Last month I received word that the twenty-nine year old daughter of a fellow food blogger was diagnosed with breast cancer and is beginning a multi-month course of treatment. Several bloggers offered to do guest blogs for her as a way for her to keep her food blog going, and giving her a break as well. I was happy to be part of this effort and submitted the following post to her. You’ll note that I have also added a badge on my site that will take you to the donation page for the Susan G. Komen Foundation, should you wish to make a contribution. However you can lend support, the important message, as stated at the end of my post, is that we will never stop fighting until there’s a cure.
Greetings to all the Creative Culinary followers! My name is Ann and I write a small food blog called Dinner Is Served, which was the name of the personal chef business I started right after graduating from culinary school (way back when). I am honored to be a part of Barb’s food world, as she takes the time she needs to support her daughter, Lauren in her fight with breast cancer.
Like many, cancer has affected my immediate family as well, with my younger sister undergoing extensive treatment for and ultimately winning the battle against Hodgkin’s Lymphoma about fifteen years ago. This post is dedicated to all who bravely face this disease, their family and friends, and the doctors, nurses and care givers who heal and cure.
I told Barb I would focus on a pink theme in honor of breast cancer awareness. I was inspired by a bounty of fruits, vegetables, seafood and spices, all in varying shades of pink. So much so, I created a special Pinterest board called “Pretty in Pink.” It was a reminder to me of the simple beauty of nature.
I settled on this scallop recipe because, well I LOVE scallops, and I was intrigued with the idea of incorporating pink grapefruit into a buerre blanc sauce. The result went beyond my expectations. The sauce has a nice balance of richness and acidity. And the pink grapefruit garnish is not only beautiful to behold, they really compliment the flavor and texture of the scallops. A perfect first course or entrée for an elegant spring dinner.

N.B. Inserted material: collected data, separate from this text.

/-- The limiter's step of an axis; AX_REF and AX_TARGET show both rounded to whole rpm (R263). -/
def State.limiter (s : State) (a : Fin 24) (tgt : Int) (dt : Nat) : State :=
  let acc := (s.axReg A.AX_ACC a).toNat
  let dec := (s.axReg A.AX_DEC a).toNat
  let revd := msClks (field (s.axReg A.AX_REVD a) 7 0)
  let s := s.modAx a (fun x => x.limit tgt acc dec dt revd)
  match s.round (refRpm s.ax[a].ref) with
  | (s, r) =>
    match s.round ((tgt : Rat) / 16) with
    | (s, g) => (s.wr (axAddr A.AX_REF a) (wInt r)).wr (axAddr A.AX_TARGET a) (wInt g)

/-! ### Measured speed (R255) -/

/-- Pole pairs of an axis. -/
def State.poles (s : State) (a : Fin 24) : Nat := field (s.axReg A.AX_POLES a) 5 0

/-- Speed from the last commutation edges in rpm: n intervals of a sixth of an electrical turn between n + 1 edges; 0 when
no edge has come within AX_TSTALL (R255). -/
def State.edgeSpeed (s : State) (a : Fin 24) : Rat :=
  let x := s.ax[a]
  match x.edges, x.edges.getLast? with
  | t1 :: _, some t0 =>
    if msTicks (s.axReg A.AX_TSTALL a).toNat < s.clk.ticks - t1 || t1 ≤ t0 then 0
    else (x.edgeDir * (x.edges.length - 1 : Nat) * 60000000 : Rat) / (6 * (t1 - t0 : Nat) * s.poles a)
  | _, _ => 0

/-- Speed from the encoder's count change over the last speed steps in rpm (R255). -/
def State.encSpeed (s : State) (a : Fin 24) : Rat :=
  let x := s.ax[a]
  match x.encHist, x.encHist.getLast? with
  | (c1, t1) :: _, some (c0, t0) =>
    if t1 ≤ t0 then 0
    else ((c1 - c0) * 60 * 200000000 : Rat) / ((s.axReg A.AX_ENC_CPR a).toNat * (t1 - t0 : Nat))
  | _, _ => 0

/-- Measure AX_SPD (R255); the observer's speed is a free value. -/
def State.measure (s : State) (a : Fin 24) : State :=
  let x := s.ax[a]
  let m := s.axMode a
  let put (s : State) (v : Rat) : State :=
    match s.round v with
    | (s, n) => s.wr (axAddr A.AX_SPD a) (wInt (satS n))
  if m = .openLoop ∨ x.st = .ramp then put s (refRpm x.ifs)
  else
    match m with
    | .sixHall => put s (s.edgeSpeed a)
    | .sixBemf => put s (s.edgeSpeed a)
    | .focHall => put s (s.edgeSpeed a)
    | .focEnc => put s (s.encSpeed a)
    | .focObs => s.took.wr (axAddr A.AX_SPD a) (Config.freeWord s.free)
    | _ => put s 0

/-! ### Stalls (R265, R266) -/

/-- Since when a condition holds. -/
def since (old : Option Nat) (now : Nat) (c : Bool) : Option Nat := if c then some (old.getD now) else none

/-- Follow the conditions of the three criteria, while the axis is in RUN (R265). -/
def State.watchStall (s : State) (a : Fin 24) : State :=
  let now := s.clk.ticks
  let run := s.ax[a].st == .run
  let ref := s.ax[a].ref
  let spd := sInt (s.axReg A.AX_SPD a)
  let nmin := rpmRef (s.axReg A.AX_NMIN a).toNat
  let err := rpmRef (s.axReg A.AX_STALL_ERR a).toNat
  let low := field (s.axReg A.AX_CONF a) 7 0 < field (s.axReg A.AX_CONF_THR a) 7 0
  s.modAx a (fun x =>
    { x with
      nminAt := since x.nminAt now (run && nmin < ref.natAbs)
      confAt := since x.confAt now (run && low)
      errAt := since x.errAt now (run && err < (ref - rpmRef spd).natAbs) })

/-- A time of at least `n` ms has passed since `at'`. -/
def lasted (at' : Option Nat) (now n : Nat) : Bool :=
  match at' with
  | none => false
  | some t => msTicks n ≤ now - t

/-- A criterion holds for its time and is enabled: 0 edge, 1 conf, 2 err (R265). -/
def State.stallHolds (s : State) (a : Fin 24) (crit : Fin 3) : Bool :=
  let x := s.ax[a]
  let now := s.clk.ticks
  let m := s.axMode a
  let tstall := (s.axReg A.AX_TSTALL a).toNat
  bit (s.axReg A.AX_STALLCFG a) (4 + crit.val) && x.st == .run &&
    (if crit = 0 then
      (m.hall || m == .sixBemf || m == .focEnc) && lasted x.nminAt now tstall && msTicks tstall ≤ now - x.edgeAt
    else if crit = 1 then m.sensorless && lasted x.confAt now tstall
    else s.hasRef a && lasted x.errAt now (s.axReg A.AX_TSTALLDET a).toNat)

/-- The reaction to a stall (R265, R266); the criteria restart after it. -/
def stall (a : Fin 24) (s : State) : State :=
  let react := field (s.axReg A.AX_STALLCFG a) 1 0
  let s := (s.satInc (axAddr A.AX_STALLCNT a)).modAx a (fun x => { x with nminAt := none, confAt := none, errAt := none })
  if react = 2 then
    (s.modAx a (fun x => { x with stall := true })).raiseAxis (axBank a) false (w16 a.val) (w16 (0x8000 + AxCause.stall.code))
  else if react = 1 && s.ax[a].retries < s.nretry a then s.toRetry a
  else s.toStopped a .stall

/-! ### Hall and encoder inputs (R251, R252, R276) -/

/-- The position of a Hall state in the forward sequence 1, 3, 2, 6, 4, 5 (R251); none for 0 and 7. -/
def hallPos (h : Nat) : Option Nat :=
  match h with
  | 1 => some 0
  | 3 => some 1
  | 2 => some 2
  | 6 => some 3
  | 4 => some 4
  | 5 => some 5
  | _ => none

/-- The sector of a Hall state (R251). -/
def State.hallSector (s : State) (a : Fin 24) (h : Nat) : Option Nat :=
  let cfg := s.axReg A.AX_HALLCFG a
  (hallPos h).map (fun p => if bit cfg 3 then (field cfg 2 0 + 6 - p) % 6 else (p + field cfg 2 0) % 6)

/-- A reading of the filtered Hall state: two readings of 0 or 7 in a row stop the axis in a Hall mode, MOTOR_ID on it too (R276). -/
def State.hallRead (s : State) (a : Fin 24) (h : Nat) : State :=
  let bad := (hallPos h).isNone
  let s := s.modAx a (fun x => { x with hallBad := if bad then x.hallBad + 1 else 0 })
  let x := s.ax[a]
  if 2 ≤ x.hallBad && (s.axMode a).hall && !s.following then s.stopAxis a .hall else s

/-- A filtered Hall edge (R251, R255, R276): the new state, its sector, and the commutation edge it makes. -/
def hallEdge (a : Fin 24) (h : Fin 8) (s : State) : State :=
  let now := s.clk.ticks
  let old := s.hallSector a (field (s.axReg A.AX_HALL a) 2 0)
  let new := s.hallSector a h.val
  let s := match new with
    | none => s.wr (axAddr A.AX_HALL a) (setField (s.axReg A.AX_HALL a) 2 0 h.val)
    | some k =>
      let s := s.wr (axAddr A.AX_HALL a) (w16 (k * 16 + h.val))
      let s := if (s.axMode a).hall then s.modAx a (fun x => { x with sector := k }) else s
      match old with
      | none => s.modAx a (fun x => { x with edges := [now], edgeDir := 0, edgeAt := now })
      | some j =>
        let d := (k + 6 - j) % 6
        if d = 0 then s
        else if d = 1 then s.modAx a (fun x => x.edge now 1)
        else if d = 5 then s.modAx a (fun x => x.edge now (-1))
        else (s.satInc (axAddr A.AX_HALLERR a)).modAx a (fun x => { x with edges := [now], edgeAt := now })
  s.hallRead a h.val

/-- The sector of an axis follows its Hall state under the settings in force (R251). -/
def State.hallConfig (s : State) (x : Fin 24) : State :=
  let w := s.axReg A.AX_HALL x
  match s.hallSector x (field w 2 0) with
  | none => s
  | some k =>
    let s := s.wr (axAddr A.AX_HALL x) (setField w 6 4 k)
    if (s.axMode x).hall then s.modAx x (fun y => { y with sector := k }) else s

/-- The lands of an axis take new levels. -/
def State.setHall (s : State) (a : Fin 24) (h : BitVec 3) : State := s.modLands (fun l => { l with hall := l.hall.set a h })

/-- As its bank domain comes on, AX_HALL shows the levels at the lands of an axis (R251, R280). -/
def State.hallStart (s : State) (a : Fin 24) : State :=
  (s.wr (axAddr A.AX_HALL a) (w16 (s.lands.hall[a]).toNat)).hallConfig a

/-- The place of two encoder tracks in the order in which A leads B. -/
def quadPos (a b : Bool) : Nat := if a then (if b then 2 else 1) else (if b then 3 else 0)

/-- An edge of track A or B (R252): four counts a line, modulo AX_ENC_CPR; A leading B counts up (DEDUCED,
notes/assumptions/14.md). -/
def encoderCount (a : Fin 24) (trackB level : Bool) (s : State) : State :=
  let oa := s.lands.hall[a].getLsbD 0
  let ob := s.lands.hall[a].getLsbD 1
  let na := if trackB then oa else level
  let nb := if trackB then level else ob
  let d := (quadPos na nb + 4 - quadPos oa ob) % 4
  let step : Int := if d = 1 then 1 else if d = 3 then -1 else 0
  let step := if bit (s.axReg A.AX_ENCCFG a) 1 then -step else step
  let cpr : Int := (s.axReg A.AX_ENC_CPR a).toNat
  let cnt : Int := (s.axReg A.AX_ENCPOS a).toNat
  let s := s.wr (axAddr A.AX_ENCPOS a) (wInt ((cnt + step) % cpr))
  s.modAx a (fun x =>
    { x with encTot := x.encTot + step, edgeAt := if step = 0 then x.edgeAt else s.clk.ticks })

/-- An index edge (R252, R276). -/
def encoderIndex (a : Fin 24) (s : State) : State :=
  let x := s.ax[a]
  let cpr := (s.axReg A.AX_ENC_CPR a).toNat
  let cnt := (s.axReg A.AX_ENCPOS a).toNat
  if !x.encIdx then (s.modAx a (fun x => { x with encIdx := true })).wr (axAddr A.AX_ENCPOS a) 0
  else if 4 < min cnt (cpr - cnt) && !s.following then s.stopAxis a .enc
  else s

/-! ### Start-up steps (R257, R259) -/

/-- The angles of the six saliency pulses in electrical degrees (R259). -/
def salAngles : List Nat := [0, 180, 60, 240, 120, 300]

/-- The angle of a pulse of a saliency step: the pair with the largest summed peak, and of it the larger peak; equally
large ones are a free choice (R259). -/
def State.salAngle (s : State) (peaks : List (BitVec 16)) : State × Nat :=
  let pk (k : Nat) : Nat := (peaks[k]?.getD 0).toNat
  let sum (p : Nat) : Nat := pk (2 * p) + pk (2 * p + 1)
  let best := max (sum 0) (max (sum 1) (sum 2))
  match s.pick ([0, 1, 2].filter (fun p => sum p == best)) with
  | (s, p) =>
    let p := p.getD 0
    let top := max (pk (2 * p)) (pk (2 * p + 1))
    match s.pick ([2 * p, 2 * p + 1].filter (fun k => pk k == top)) with
    | (s, k) => (s, salAngles[k.getD 0]?.getD 0)

/-- Six saliency pulses are done (R259): the angle is estimated and ALIGN begins. -/
def saliencyDone (a : Fin 24) (peaks : List (BitVec 16)) (s : State) : State :=
  match s.salAngle peaks with
  | (s, deg) =>
    s.modAx a (fun x => { x with st := .align, since := s.clk.ticks, ang := (65536 * deg : Rat) / 360 })

/-- The encoder's electrical angle before AX_ENC_OFS, in 1/65,536 turn (R252). -/
def State.encAngle (s : State) (a : Fin 24) : Rat :=
  ((s.axReg A.AX_ENCPOS a).toNat * s.poles a * 65536 : Rat) / (s.axReg A.AX_ENC_CPR a).toNat

/-- AX_TALIGN has elapsed (Table AXIS-4): FOC_ENC takes the aligned angle as 0; a sensorless or OPEN_LOOP axis ramps. -/
def alignDone (a : Fin 24) (s : State) : State :=
  let now := s.clk.ticks
  let m := s.axMode a
  if m.sensorless || m == .openLoop then
    s.modAx a (fun x => { x with st := .ramp, since := now, ifs := 0, handAcc := none })
  else
    match s.round (-(s.encAngle a)) with
    | (s, n) =>
      (s.wr (axAddr A.AX_ENC_OFS a) (wInt n)).modAx a (fun x =>
        { x with st := .run, since := now, runAt := now, ang := 0, holdAng := 0 })

/-! ### The commands -/

/-- The engine of an axis' bank runs, and with it the axis registers act (R280, Table MAP-10). -/
def State.axOn (s : State) (a : Fin 24) : Bool := s.dom (axBank a).val

/-- An edge of a Hall land whose level lasts `held` ns passes the glitch filter of filt × 200 ns, which lies within 20 ns of it (R251,
Table AXIS-5); inside that band a free value decides. -/
def State.hallPass (s : State) (a : Fin 24) (held : Nat) : State × Bool :=
  let w := 200 * field (s.axReg A.AX_HALLCFG a) 7 4
  if w = 0 then (s, true) else s.passes held (w - 20) (w + 20)

/-- HALL_EDGE (R251): the Hall state after an edge, through the filter; the lands carry the encoder in FOC_ENC (R252). -/
def execHallEdge (a : Fin 24) (h : Held (Fin 8)) (s : State) : Host.Outcome State Fault Refusal :=
  .next (if !s.hears then s
    else if s.axOn a then
      match s.hallPass a h.ns with
      | (s, true) => (if s.axMode a = .focEnc then s else hallEdge a h.val s).setHall a (BitVec.ofNat 3 h.val.val)
      | (s, false) => s
    else s.setHall a (BitVec.ofNat 3 h.val.val))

I leave you with these words from a breast cancer badge I found online:
We can survive, inspire, remember, empower, love and hope
Let’s never stop fighting for a cure.
Scallops with Pink Grapefruit Buerre Blanc
8-10 ounces large sea scallops (about 8 scallops)
1 TBS all-purpose flour
Sea salt and freshly ground black pepper
2 TBS olive oil
¼ dry white wine
2 TBS fish stock or bottled clam juice
1 TBS minced shallot
1/3 cup fresh pink grapefruit juice
½ tsp grated pink grapefruit zest
½ tsp sugar
3 TBS cold unsalted butter, diced
1 TBS thinly sliced scallions or chives
Fresh pink grapefruit segments for garnish
Combine flour, salt and pepper in a shallow dish. Pat scallops dry. Heat oil in a large, preferably nonstick, skillet over moderately high heat. Lightly coat the scallops in the flour, shaking off the excess and add to the hot oil. Sear scallops on one side for about two minutes, then carefully turn and continue cooking them until they are just firm and lightly golden, about two minutes longer. Transfer the scallops to a plate lined with paper towels and lightly tent with foil to keep warm.
Add the wine to the skillet, deglaze the skillet, scraping up the brown bits, and stir in the clam juice, minced shallot, grapefruit juice, grapefruit zest, and the sugar. Boil the liquid until it is reduced to about 1/3 cup and strain the mixture through a fine sieve set over a saucepan.
Set the pan over low heat and whisk in the butter, 1 piece at a time, lifting the pan from the heat occasionally to cool the mixture and adding each new bit of butter before the previous one has melted completely. Taste the sauce and add additional sea salt and pepper if necessary.
Arrange the scallops on a warmed plate and spoon the sauce over. Garnish with scallions or chives and serve with fresh grapefruit segments.